Quando finalmente ha potuto comunicare, battendo un dito su una speciale tastiera collegata a un personal computer, Rom Houben ha ammesso che negli infiniti giorni passati nella prigione di un incoscienza apparente «aveva cercato di evadere sognando». Per i medici era in coma, paralizzato da un incidente automobilistico nel 1983.
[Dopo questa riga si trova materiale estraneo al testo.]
section
/-! The encoding statements (30_encoding.md): the decoder and the encoder agree both ways, a word matches the row of its
command alone, and what a word that is no command, and a command of the other direction, come to. -/

namespace Sys2Proof

/-! ### A command is read back from its word -/

/-- The family `Encodes`, of every command: the decoder takes a command's own word to the command's own row. -/
theorem decode_encode_row (i : Instr) : Laws.Encodes.Statement i := by
  cases i with
  | init d m => exact Laws.Encodes.init d m
  | getStatus p => exact Laws.Encodes.getStatus p
  | brReadU n => exact Laws.Encodes.brReadU n
  | brReadS n => exact Laws.Encodes.brReadS n
  | brReadBit => exact Laws.Encodes.brReadBit
  | brReadU8 => exact Laws.Encodes.brReadU8
  | brReadS8 => exact Laws.Encodes.brReadS8
  | brReadU16BE => exact Laws.Encodes.brReadU16BE
  | brReadU16LE => exact Laws.Encodes.brReadU16LE
  | brReadS16BE => exact Laws.Encodes.brReadS16BE
  | brReadS16LE => exact Laws.Encodes.brReadS16LE
  | brReadU32BE => exact Laws.Encodes.brReadU32BE
  | brReadU32LE => exact Laws.Encodes.brReadU32LE
  | brReadS32BE => exact Laws.Encodes.brReadS32BE
  | brReadS32LE => exact Laws.Encodes.brReadS32LE
  | brAlign => exact Laws.Encodes.brAlign
  | brCount => exact Laws.Encodes.brCount
  | brSkip k => exact Laws.Encodes.brSkip k
  | brReadByte => exact Laws.Encodes.brReadByte
  | brMark limit => exact Laws.Encodes.brMark limit
  | brReset => exact Laws.Encodes.brReset
  | brIsAligned => exact Laws.Encodes.brIsAligned
  | bwWriteBits n v => exact Laws.Encodes.bwWriteBits n v
  | bwWriteBit v => exact Laws.Encodes.bwWriteBit v
  | bwWrite8 v => exact Laws.Encodes.bwWrite8 v
  | bwWrite16BE v => exact Laws.Encodes.bwWrite16BE v
  | bwWrite16LE v => exact Laws.Encodes.bwWrite16LE v
  | bwWrite32BE v => exact Laws.Encodes.bwWrite32BE v
  | bwWrite32LE v => exact Laws.Encodes.bwWrite32LE v
  | bwPad => exact Laws.Encodes.bwPad
  | bwDiscard => exact Laws.Encodes.bwDiscard
  | bwFlush => exact Laws.Encodes.bwFlush
  | bwPadFlush => exact Laws.Encodes.bwPadFlush
  | bwClose => exact Laws.Encodes.bwClose
  | bwIsAligned => exact Laws.Encodes.bwIsAligned
  | cxOrder c => exact Laws.Encodes.cxOrder c
  | cxDrop c => exact Laws.Encodes.cxDrop c
  | cxAppend c sym => exact Laws.Encodes.cxAppend c sym
  | cxGetAt c k => exact Laws.Encodes.cxGetAt c k
  | cxClone => exact Laws.Encodes.cxClone
  | xsExclude sym => exact Laws.Encodes.xsExclude sym
  | xsIsExcluded sym => exact Laws.Encodes.xsIsExcluded sym
  | xsClear => exact Laws.Encodes.xsClear
  | xsCount => exact Laws.Encodes.xsCount
  | mdAdd c sym => exact Laws.Encodes.mdAdd c sym
  | mdGetList c => exact Laws.Encodes.mdGetList c
  | mdGetUniform => exact Laws.Encodes.mdGetUniform
  | mdFindSym sym => exact Laws.Encodes.mdFindSym sym
  | mdFindEsc => exact Laws.Encodes.mdFindEsc
  | mdFindEos => exact Laws.Encodes.mdFindEos
  | mdExcludeAll => exact Laws.Encodes.mdExcludeAll
  | mdIsEsc idx => exact Laws.Encodes.mdIsEsc idx
  | mdIsEos idx => exact Laws.Encodes.mdIsEos idx
  | clLen => exact Laws.Encodes.clLen
  | clGet idx => exact Laws.Encodes.clGet idx
  | hfEncode idx => exact Laws.Encodes.hfEncode idx
  | hfDecode => exact Laws.Encodes.hfDecode
  | encPut sym => exact Laws.Encodes.encPut sym
  | encClose => exact Laws.Encodes.encClose
  | decGet => exact Laws.Encodes.decGet
  | decClose => exact Laws.Encodes.decClose
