-- ==== Sys2Proof/Machine/Framer.lean ====
section
/-! DEFINITION. The four bit-level procedures of 40_bitio.md R121 to R124. -/

namespace Sys2Proof.Machine

/-- `v[i] <- b` on a byte. -/
def setBitTo (v : Byte) (i : Nat) (b : Bool) : Byte :=
  if b then v ||| (1#8 <<< i) else v &&& ~~~(1#8 <<< i)

/-- `PutBit(b)`, 40_bitio.md R121: the earliest bit goes to bit 7; the eighth hands the byte to SINK. -/
def putBit (b : Bool) : Action Unit := do
  let r ← getRegs
  let filled := setBitTo r.bitbuf (7 - r.bitcnt.toNat) b
  modifyRegs fun g => { g with bitbuf := filled, bitcnt := r.bitcnt + 1#4 }
  onlyIf (decide (r.bitcnt + 1#4 = 8#4)) do
    sinkPut filled
    modifyRegs fun g => { g with bitbuf := 0#8, bitcnt := 0#4 }

/-- `PutBits(v, n)`, 40_bitio.md R122: bits n-1 down to 0 of `v`. -/
def putBits (v : Nat) : Nat → Action Unit
  | 0 => pure ()
  | n + 1 => do
    putBit (v.testBit n)
    putBits v n

/-- `q` times `PutBit(1)` (41_golomb.md R141). -/
def putOnes : Nat → Action Unit
  | 0 => pure ()
  | q + 1 => do
    putBit true
    putOnes q

/-- The bit taken by `GetBit` from a buffer that holds one: BITBUF[7], then the buffer shifts up. -/
def takeBufferedBit : Action Bool := fun s =>
  .ok (s.regs.bitbuf.getLsbD 7)
    { s with regs := { s.regs with bitbuf := s.regs.bitbuf <<< 1, bitcnt := s.regs.bitcnt - 1#4 } }

/-- `GetBit()`, 40_bitio.md R123: an empty buffer asks SOURCE for a byte first. -/
def getBit : Action Bool := do
  let r ← getRegs
  onlyIf (decide (r.bitcnt = 0#4)) do
    let b ← sourceGet
    modifyRegs fun g => { g with bitbuf := b, bitcnt := 8#4 }
  takeBufferedBit

/-- `GetBits(n)` with the value read so far, 40_bitio.md R124. -/
def getBitsOnto : (n v : Nat) → Action Nat
  | 0, v => pure v
  | n + 1, v => do
    let b ← getBit
    getBitsOnto n (2 * v + b.toNat)

/-- `GetBits(n)`, 40_bitio.md R124. -/
def getBits (n : Nat) : Action Nat :=
  getBitsOnto n 0

end Sys2Proof.Machine
end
“Stato vegetativo persistente” è la diagnosi che ha accompagnato la sua scheda personale, almeno sino a che i ricercatori hanno trovato una via per capire che il cervello era ancora in attività. Gli hanno insegnato a esprimersi e lui l’ha fatto.«Urlavo senza che nessuno potesse sentire – è riuscito a dire –. Sono stato il testimone della mia sofferenza mentre i dottori cercavano di parlarmi, sino al giorno in cui ci hanno rinunciato».
C’era ancora Ronald Reagan alla Casa Bianca e il Muro di Berlino era in piedi, quando Houben è stato dato per spacciato. Il suo dramma s’è consumato nove anni prima di quello che ha colpito Eluana Englaro, la donna di Lecco ridotta a un vegetale nel 1992 e morta lo scorso febbraio in seguito alla sospensione della nutrizione artificiale.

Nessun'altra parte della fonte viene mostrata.